Złapali Torvi, Szpadke i Mieczyka oraz Sączysmarka wraz z ich smokami. Reszcie udało się uciec.

-Harold! Podczas mojej nieobecności chroń wyspe. - rozkazałem i pognałem wprost na statki wrogów.

Dałem się złapać. Teraz wreszcie dowiem się czegoś o nich.

Jakiś czas później...

-Kim wy jesteście? - zapytałem mężczyzny, wyglądającego na przywódce.

Milczał.

Zrezygnowany oparłem się o ścianę w celi.

-Czkawka, spokojnie. W końcu coś będą musieli nam powiedzieć. - oznajmiła Torvi.

-Tak, wiem, ale martwię się o Szczerbatka. - westchnąłem.

Nagle usłyszeliśmy zbliżające się do nas głosy.

-Co z nią zrobimy?

-Musimy jakoś wyciągnąć informacje. Potem coś się wymyśli, a póki co niech siedzi w celi.

-Jak każesz, panie.

-Kogo my tu mamy? - zapytał, jak zgaduje dowódca.

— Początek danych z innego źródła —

-- ==== Sys2Proof/Laws/ChangesInNetTime.lean ====
section
/-! SUPPORT. What each function of NetTime.lean changes at most: one lemma for each. -/

namespace Sys2Proof.Machine

theorem ethEnable_changes {L : List Part} {s t0 : State} (hL : sub [.regs] L = true) (h0t : Changes L s t0) (a1 : Nat) :
    Changes L s (ethEnable t0 a1) := by
  unfold ethEnable
  refine Changes.ite ?_ ?_
  · exact h0t
  · split
    · rename_i x0 x1 heq2
      exact State.failCheck_changes (sub_of hL rfl) h0t _ _ _ _
    · rename_i x3 heq4
      exact showPorts_changes (sub_of hL rfl) (State.activate_changes (sub_of hL rfl) h0t _)

theorem ethDisable_changes {L : List Part} {s t0 : State} (hL : sub [.regs] L = true) (h0t : Changes L s t0) (a1 : Nat) :
    Changes L s (ethDisable t0 a1) := by
  unfold ethDisable
  exact settlePaths_changes (sub_of hL rfl) (showPorts_changes (sub_of hL rfl) (State.unitDegraded_changes (sub_of hL rfl) (State.setF_changes (sub_of hL rfl) (State.deactivate_changes (sub_of hL rfl) h0t _) _ _ _ _) _ _))

theorem ethStatClr_changes {L : List Part} {s t0 : State} (hL : sub [.regs] L = true) (h0t : Changes L s t0) (a1 : Nat) :
    Changes L s (ethStatClr t0 a1) := by
  unfold ethStatClr
  exact Changes.ite (State.clearRegs_changes (sub_of hL rfl) h0t _) h0t

theorem portLinkUp_changes {L : List Part} {s t0 : State} (hL : sub [.regs] L = true) (h0t : Changes L s t0) (a1 : Nat) (a2 : Nat) :
    Changes L s (portLinkUp t0 a1 a2) := by
  unfold portLinkUp
  exact Changes.ite (settlePaths_changes (sub_of hL rfl) (State.setBit_changes (sub_of hL rfl) (State.setBit_changes (sub_of hL rfl) h0t _ _ _) _ _ _)) h0t

theorem ptpLost_changes {L : List Part} {s t0 : State} (hL : sub [.regs, .stp, .chans, .ptp, .faults] L = true) (h0t : Changes L s t0) :
    Changes L s (ptpLost t0) := by
  unfold ptpLost
  extract_lets -merge -useContext x0 x1
  try clear_value x0
  have h2 : Changes L s x1 := Changes.set_ptp (sub_of hL rfl) h0t _
  try clear_value x1
  exact Changes.ite (refLost_changes (sub_of hL rfl) h2) h2

theorem linePortDown_changes {L : List Part} {s t0 : State} (hL : sub [.regs, .stp, .chans, .ptp, .faults] L = true) (h0t : Changes L s t0) (a1 : Nat) (a2 : Nat) :
    Changes L s (linePortDown t0 a1 a2) := by
  unfold linePortDown
  refine Changes.ite ?_ ?_
  · extract_lets -merge -useContext x0 x1
    have h2 : Changes L s x0 := State.setBit_changes (sub_of hL rfl) (State.setBit_changes (sub_of hL rfl) h0t _ _ _) _ _ _
    have h3 : Changes L s x1 := State.raise_changes (sub_of hL rfl) h2 _ _ _ _
    try clear_value x0 x1
    exact Changes.ite (ptpLost_changes (sub_of hL rfl) (State.setF_changes (sub_of hL rfl) h3 _ _ _ _)) h3
  · exact h0t

theorem forwardFrame_changes {L : List Part} {s t0 : State} (hL : sub [.etm] L = true) (h0t : Changes L s t0) (a1 : Nat) (a2 : Nat) (a3 : List (BitVec 8)) :
    Changes L s (forwardFrame t0 a1 a2 a3) := by
  unfold forwardFrame
  exact Changes.ite h0t (enqueue_changes (sub_of hL rfl) h0t _)

theorem linePortFrame_changes {L : List Part} {s t0 : State} (hL : sub [.regs, .etm] L = true) (h0t : Changes L s t0) (a1 : Nat) (a2 : List (BitVec 8)) :
    Changes L s (linePortFrame t0 a1 a2) := by
  unfold linePortFrame
  refine Changes.ite ?_ ?_
  · exact h0t
  · split
    · rename_i x0 heq1
      exact State.inc32_changes (sub_of hL rfl) h0t _
    · rename_i x2 heq3
      exact State.inc32_changes (sub_of hL rfl) h0t _
    · rename_i x4 x5 heq6
      exact Changes.ite (forwardFrame_changes (sub_of hL rfl) h0t _ _ _) h0t
    · rename_i x7 heq8
      exact State.inc32_changes (sub_of hL rfl) h0t _
    · rename_i x9 x10 heq11
      exact h0t
    · rename_i x12 x13 heq14
      exact h0t
    · rename_i x15 heq16
      exact h0t
    · rename_i x17 heq18
      exact State.inc32_changes (sub_of hL rfl) h0t _

theorem cascadeFrame_changes {L : List Part} {s t0 : State} (hL : sub [.regs, .etm] L = true) (h0t : Changes L s t0) (a1 : Nat) (a2 : List (BitVec 8)) :
    Changes L s (cascadeFrame t0 a1 a2) := by
  unfold cascadeFrame
  refine Changes.ite ?_ ?_
  · exact h0t
  · split
    · rename_i x0 heq1
      exact State.inc32_changes (sub_of hL rfl) h0t _
    · rename_i x2 x3 heq4 heq5
      exact State.inc32_changes (sub_of hL rfl) h0t _
    · rename_i x6 heq7
      exact forwardFrame_changes (sub_of hL rfl) h0t _ _ _

theorem ptpEnable_changes {L : List Part} {s t0 : State} (hL : sub [.regs, .ptp] L = true) (h0t : Changes L s t0) :
    Changes L s (ptpEnable t0) := by
  unfold ptpEnable
  refine Changes.ite ?_ ?_
  · exact h0t
  · extract_lets -merge -useContext x0 x1
    try clear_value x1
    have h2 : Changes L s x0 := State.setF_changes (sub_of hL rfl) (State.activate_changes (sub_of hL rfl) h0t _) _ _ _ _
    try clear_value x0
    exact Changes.set_ptp (sub_of hL rfl) h2 _

theorem ptpDisable_changes {L : List Part} {s t0 : State} (hL : sub [.regs, .stp, .chans, .ptp, .faults] L = true) (h0t : Changes L s t0) :
    Changes L s (ptpDisable t0) := by
  unfold ptpDisable
  extract_lets -merge -useContext x0 x1 x2
  try clear_value x1
  have h3 : Changes L s x0 := State.setReg_changes (sub_of hL rfl) (State.deactivate_changes (sub_of hL rfl) h0t _) _ _
  have h4 : Changes L s x2 := Changes.set_ptp (sub_of hL rfl) h3 _
  try clear_value x0 x2
  exact Changes.ite (refLost_changes (sub_of hL rfl) h4) h4

theorem setMaster_changes {L : List Part} {s t0 : State} (hL : sub [.regs, .ptp] L = true) (h0t : Changes L s t0) (a1 : BitVec 4) :
    Changes L s (setMaster t0 a1) := by
  unfold setMaster
  extract_lets -merge -useContext x0 x1 x2
  try clear_value x0 x1
  have h3 : Changes L s x2 := Changes.set_ptp (sub_of hL rfl) h0t _
  try clear_value x2
  exact Changes.ite h3 (State.evt_changes (sub_of hL rfl) h3 _ _)

theorem alignMap_changes {L : List Part} {s t0 : State} (hL : sub [.regs, .ptp] L = true) (h0t : Changes L s t0) (a1 : Int) :
    Changes L s (alignMap t0 a1) := by
  unfold alignMap
  extract_lets -merge -useContext x0
  try clear_value x0
  exact keepGmTime_changes (sub_of hL rfl) (State.setPtpMap_changes (sub_of hL rfl) h0t _) _

theorem countBad_changes {L : List Part} {s t0 : State} (hL : sub [.regs, .stp, .chans] L = true) (h0t : Changes L s t0) (a1 : Int) :
    Changes L s (countBad t0 a1) := by
  unfold countBad
  extract_lets -merge -useContext x0 x1 x2 x3
  try clear_value x0 x1 x3
  have h4 : Changes L s x2 := Changes.set_stp (sub_of hL rfl) h0t _
  try clear_value x2
  exact Changes.ite (setSt_changes (sub_of hL rfl) (Changes.set_stp (sub_of hL rfl) h4 _) _) h4

theorem syncSteeple_changes {L : List Part} {s t0 : State} (hL : sub [.regs, .stp, .chans, .ptp, .faults] L = true) (h0t : Changes L s t0) (a1 : Int) (a2 : Int) :
    Changes L s (syncSteeple t0 a1 a2) := by
  unfold syncSteeple
  extract_lets -merge -useContext x0 x1 x2 x3 x4 x5 x6 x7 x8 x9
  try clear_value x0 x2 x5 x6 x7
  have h10 : Changes L s x1 := State.setBit_changes (sub_of hL rfl) h0t _ _ _
  have h11 : Changes L s x3 := Changes.set_stp (sub_of hL rfl) h10 _
  have h12 : Changes L s x4 := setPhaseErr_changes (sub_of hL rfl) h11 _
  have h13 : Changes L s x8 := Changes.set_ptp (sub_of hL rfl) h12 _
  have h14 : Changes L s x9 := countBad_changes (sub_of hL rfl) (countOk_changes (sub_of hL rfl) (measure_changes (sub_of hL rfl) h13 _ _) _) _
  try clear_value x1 x3 x4 x8 x9
  refine Changes.ite ?_ ?_
  · exact h0t
  · refine Changes.ite ?_ ?_
    · exact rateRefused_changes (sub_of hL rfl) h0t
    · refine Changes.ite ?_ ?_
      · exact Changes.upd [.stp, .ptp] (sub_of hL rfl) h12 rfl rfl rfl rfl (Nat.le_refl _) (fun p hp => by cases p <;> first | rfl | exact ⟨rfl, rfl⟩ | exact absurd (by decide) hp)
      · exact Changes.ite (alignMap_changes (sub_of hL rfl) h14 _) h14

theorem sync_changes {L : List Part} {s t0 : State} (hL : sub [.regs, .stp, .chans, .ptp, .faults] L = true) (h0t : Changes L s t0) (a1 : Nat) (a2 : BitVec 8) (a3 : Nat) (a4 : Int) (a5 : Int) :
    Changes L s (sync t0 a1 a2 a3 a4 a5) := by
  unfold sync
  refine Changes.ite ?_ ?_
  · exact h0t
  · extract_lets -merge -useContext x0 x1 x2 x3 x4 x5
    try clear_value x0 x1 x2 x4
    have h6 : Changes L s x3 := State.setN_changes (sub_of hL rfl) h0t _ _
    have h7 : Changes L s x5 := Changes.set_ptp (sub_of hL rfl) h6 _
    try clear_value x3 x5
    exact syncSteeple_changes (sub_of hL rfl) h7 _ _

theorem ptpStart_changes {L : List Part} {s t0 : State} (hL : sub [.regs, .stp, .etm] L = true) (h0t : Changes L s t0) (a1 : Nat) (a2 : Nat) :
    Changes L s (ptpStart t0 a1 a2) := by
  unfold ptpStart
  extract_lets -merge -useContext x0 x1 x2 x3 x4
  try clear_value x0 x2 x4
  have h5 : Changes L s x1 := State.toPos_changes (sub_of hL rfl) h0t _
  have h6 : Changes L s x3 := Changes.ite (State.toPos_changes (sub_of hL rfl) h5 _) h5
  try clear_value x1 x3
  exact Changes.ite h0t (Changes.set_etm (sub_of hL rfl) h6 _)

Był średniego wzrostu, na oko miał 40 lat. Jest szczupłej postawy, a jego mina wykrzywia się w paskudny uśmiech.

-Przedstawiają się jako jeźdźcy smoków. - odpowiedział strażnik.

-Nonsens. - skomentował, śmiejąc się.

-Skoro wiesz kim my jesteśmy to może łaskawie, zdradzisz swoją tożsamość? - zapytałem zirytowany.

-Jestem Malaroy. Największy łowca smoków w całym archipelagu. - rzekł z dumą i wyższością.

-Ta, a ja znosze złote jaja. - powiedział Mieczyk i wywrócił oczami, przez co kilku strażników się zaśmiało. Jednak zaraz ucichli.

-Skoro wykazujesz wobec mnie taką zniewagę, ja mogę wykazać ją, wobec twojego smoka. - zagroził.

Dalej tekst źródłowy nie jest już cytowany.